Christina has won a free hair do from KINK Hair Salon, a Painter For A Day from Kennedy Painting, and an in-home photo session from Karen Hendrix Photography. A very cool prize pack indeed, and I would like to take a quick moment to thank them, my awesome partners. All three are companies I’ve done business with for a long time and run by people I know and trust, and I would encourage you to give them a whirl the next time you need new hair, paint, or pics.
Anyhoo, now here’s the twist that has kept me awake at night for the past three weeks.
Some time between the moment I tried on the striped dress in the dressing room and thought it looked like dog butt and posted in on my blog as a big loser, and the time that you all told me how much you liked it… I really fell in love with it. Like, put it on every night and play fashion show in my mirror love. Like, take it behind the middle school and get it pregnant love. And to make matters worse, one of our Listen To Your Mother sponsors, Bronx and Diba, hooked me up with these fierce shoes that make me feel a little bit like Lady Gaga meets Jesus risen from the dead and they look super kick ass with the dress.

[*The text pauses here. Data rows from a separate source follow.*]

-- ==== Sys2Proof/Machine/State.lean ====
section
/-! DEFINITION. The state of the part as plain data: every register, memory, queue and table that the manual names,
with the reset values of its tables. Association lists stand for sparse maps: an element of the grid that no launch
holds is not listed. -/

namespace Sys2Proof.Machine

/-! ### Memory -/

/-- Bytes of a memory as (address, byte) pairs: addresses strictly rising, no byte 0 listed (log 5). -/
abbrev Mem := List Host.Cell

/-- The canonical form of a memory. -/
def Mem.wf : Mem → Bool
  | [] => true
  | [(_, b)] => b != 0
  | (a, b) :: (a', b') :: m => b != 0 && decide (a < a') && Mem.wf ((a', b') :: m)

/-- What an access waits for: nothing; an ATS request of a translation slice for a page, to read or to write it (R248); a page request for a page, which withholds it
(R250); a pin in a set of the slice of a page (R266); or nothing any more, its prefetch having been dropped (R276). -/
inductive Wait where
  | no
  | ats (page slice : Nat) (write : Bool)
  | pri (page : Nat)
  | pin (page : Nat)
  | drop
deriving DecidableEq, Repr

/-! ### Tokens, slots and firings -/

/-- Kinds of a token (R41). -/
inductive Kind where
  | data | null | row | kend | bound | dusk | resume | cond
deriving DecidableEq, Repr

/-- A token: kind, payload and the sequence tag of a filtered record (R16, R41). -/
structure Token where
  kind : Kind
  data : Payload
  tag : Option (BitVec 16)
deriving DecidableEq, Repr

/-- A token at an operand port, and the element cycle from which the consumer can take it (R112). -/
structure Opnd where
  tok : Token
  due : Nat
deriving DecidableEq, Repr

/-- A slot of a firing: whether it has issued, and its operand ports (R11, R109). -/
structure Slot where
  issued : Bool := false
  l : Option Opnd := none
  r : Option Opnd := none
  t : Option Opnd := none
  p : Option Opnd := none
deriving DecidableEq, Repr

/-- A place in the order of emissions at the output ports: the port, the slot, and which of the slot's targets (ta 0,
tb 1, the false port of a FILT 2, its condition port 3; R159, R161). -/
structure OutPos where
  port : Nat
  slot : Nat
  field : Nat
deriving DecidableEq, Repr

/-- An emission at an output port that waits for the places before it; `upto` counts the accesses the element had
issued before the producing slot (R183). -/
structure Held where
  pos : OutPos
  tok : Token
  due : Nat
  upto : Nat
deriving DecidableEq, Repr

/-- A firing in flight (R10 to R13): its number, whether it runs the epilogue, its slots, the input tokens assigned to
it by port (R160), the output positions it still owes in slot order, and the emissions that wait for their turn. -/
structure Firing where
  no : Nat
  epi : Bool
  slots : List Slot
  assigned : List (List Token)
  owed : List OutPos
  held : List Held
deriving DecidableEq, Repr

/-! ### Configuration of an element -/

/-- A block: header, words and the break bits of its slots (R30, R31, R443). -/
structure Block where
  header : Word
  words : List Word
  brk : List Bool
deriving DecidableEq, Repr

/-- An actor descriptor (R9, R74): counts by port (0 for an unused port), II, D, successors, epilogue, port masks and
live-register mask. -/
structure ActorDesc where
  cin : List Nat
  cout : List Nat
  ii : Nat
  d : Nat
  nextT : Nat
  nextF : Nat
  epi : Bool
  inMask : BitVec 8
  outMask : BitVec 8
  live : BitVec 256
deriving DecidableEq, Repr

/-- The configuration of an address generator (R288): memory port, direction, input or output port, buffer depth, marker
kinds, base token, trips and strides of levels 0 to 3. -/
structure AgenCfg where
  port : Nat
  out : Bool
  k : Nat
  depth : Nat
  marks : BitVec 8
  base : Dword
  trips : List Nat
  strides : List Word
deriving DecidableEq, Repr

/-- A configuration context: descriptor, body, epilogue, node map, effective initiation interval (R111) and address
generators. -/
structure Ctx where
  desc : ActorDesc
  body : Block
  epi : Option Block
  nodes : List Word
  iis : Nat
  agens : List AgenCfg
deriving DecidableEq, Repr

/-! ### The pool, barriers, generators -/

/-- States of a register or fetch buffer (R105, R362). -/
inductive RegSt where
  | empty | pending | full
deriving DecidableEq, Repr

/-- A register: state and 64 bytes (R105). -/
structure Reg where
  st : RegSt := .empty
  data : Payload := 0
deriving DecidableEq, Repr

/-- An accumulator tile: the type bit (true for INT32) and 256 elements, row by row (R360). -/
structure Tile where
  int : Bool
  els : List Word
deriving DecidableEq, Repr

/-- A named barrier (R306). -/
structure Barrier where
  flt : Bool := false
  gen : BitVec 24 := 0
  pbyt : BitVec 40 := 0
  exp : BitVec 16 := 0
  arr : BitVec 16 := 0
deriving DecidableEq, Repr

/-- States of a pattern generator (R391). -/
inductive GenSt where
  | idle | loaded | running | ended
deriving DecidableEq, Repr

/-- A pattern generator: the context of R391 and its copy of the program. -/
structure Gen where
  dir : Bool := false
  gran : Bool := false
  st : GenSt := .idle
  pidx : BitVec 16 := 0
  tid : BitVec 16 := 0
  rf : Word := 0
  cf : Word := 0
  cmaj : Word := 0
  cmin : Word := 0
  emaj : Word := 0
  yld : Word := 0
  prog : List Word := []
deriving DecidableEq, Repr

/-- The context of an address generator (R290): counters of levels 0 to 3, whether it has finished, the tokens an
out-direction generator holds (R287), what its step waits for, and, while a step that has issued is still to be performed, how many accesses its
element had issued before it (R183, R304). -/
structure Agen where
  cnt : List Nat
  fin : Bool
  q : List Token
  wait : Wait := .no
  since : Option Nat := none
deriving DecidableEq, Repr

/-- One shadow set of an element (R227): contexts, input buffers, pool image, FPSTAT with the flags that instructions in
flight will still raise (R98, R132), barriers, generators and counters. -/
structure ESet where
  ctxs : List (Option Ctx)
  inBuf : List (List Token)
  regs : List Reg
  scratch : Mem
  tiles : List (Nat × Tile)
  fpstat : Word
  flagQ : List (Nat × Word)
  bars : List Barrier
  gens : List Gen
  agens : List Agen
  stall : List Word
  occ : BitVec 48
deriving DecidableEq, Repr

/-- A fetch buffer (R362): state, 256 elements of up to 16 bits, tag, role, scaled flag, 16 scale exponents, and the
lines it pins (page, line). -/
structure FetchBuf where
  st : RegSt := .empty
  els : List (BitVec 16) := []
  tag : BitVec 10 := 0
  roleB : Bool := false
  scaled : Bool := false
  exps : List (BitVec 8) := []
  pins : List (Nat × Nat) := []
deriving DecidableEq, Repr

In short, I stepped out of my Asics shoe box of comfort and I’m ready to slide down that pole and make a dollar the hard way.
And I decided that this show is a big deal for me and I want to feel awesome as I have a stroke reading my essay in front of hundreds of people because I haven’t spoken in public for like four years.
So I spoke with Christina, and she’s cool with me wearing the striped dress. I believe her exact words were, “I don’t really care as long as I get all the cool shit.” And I spoke with Alexis (who submitted the striped dress) and as a thank you she and a friend will be my special VIP guests at the Listen To Your Mother show.
I don’t actually have any VIP privileges so all that really means is that I’m sending her two tickets and I might introduce her to my parents.
And, this is the last time I’ll bug you all about this, but it would be super fly if you came to see me at the show. I will sign your chest and maybe even bust out a backspin. Trust me – it’s going to be epic.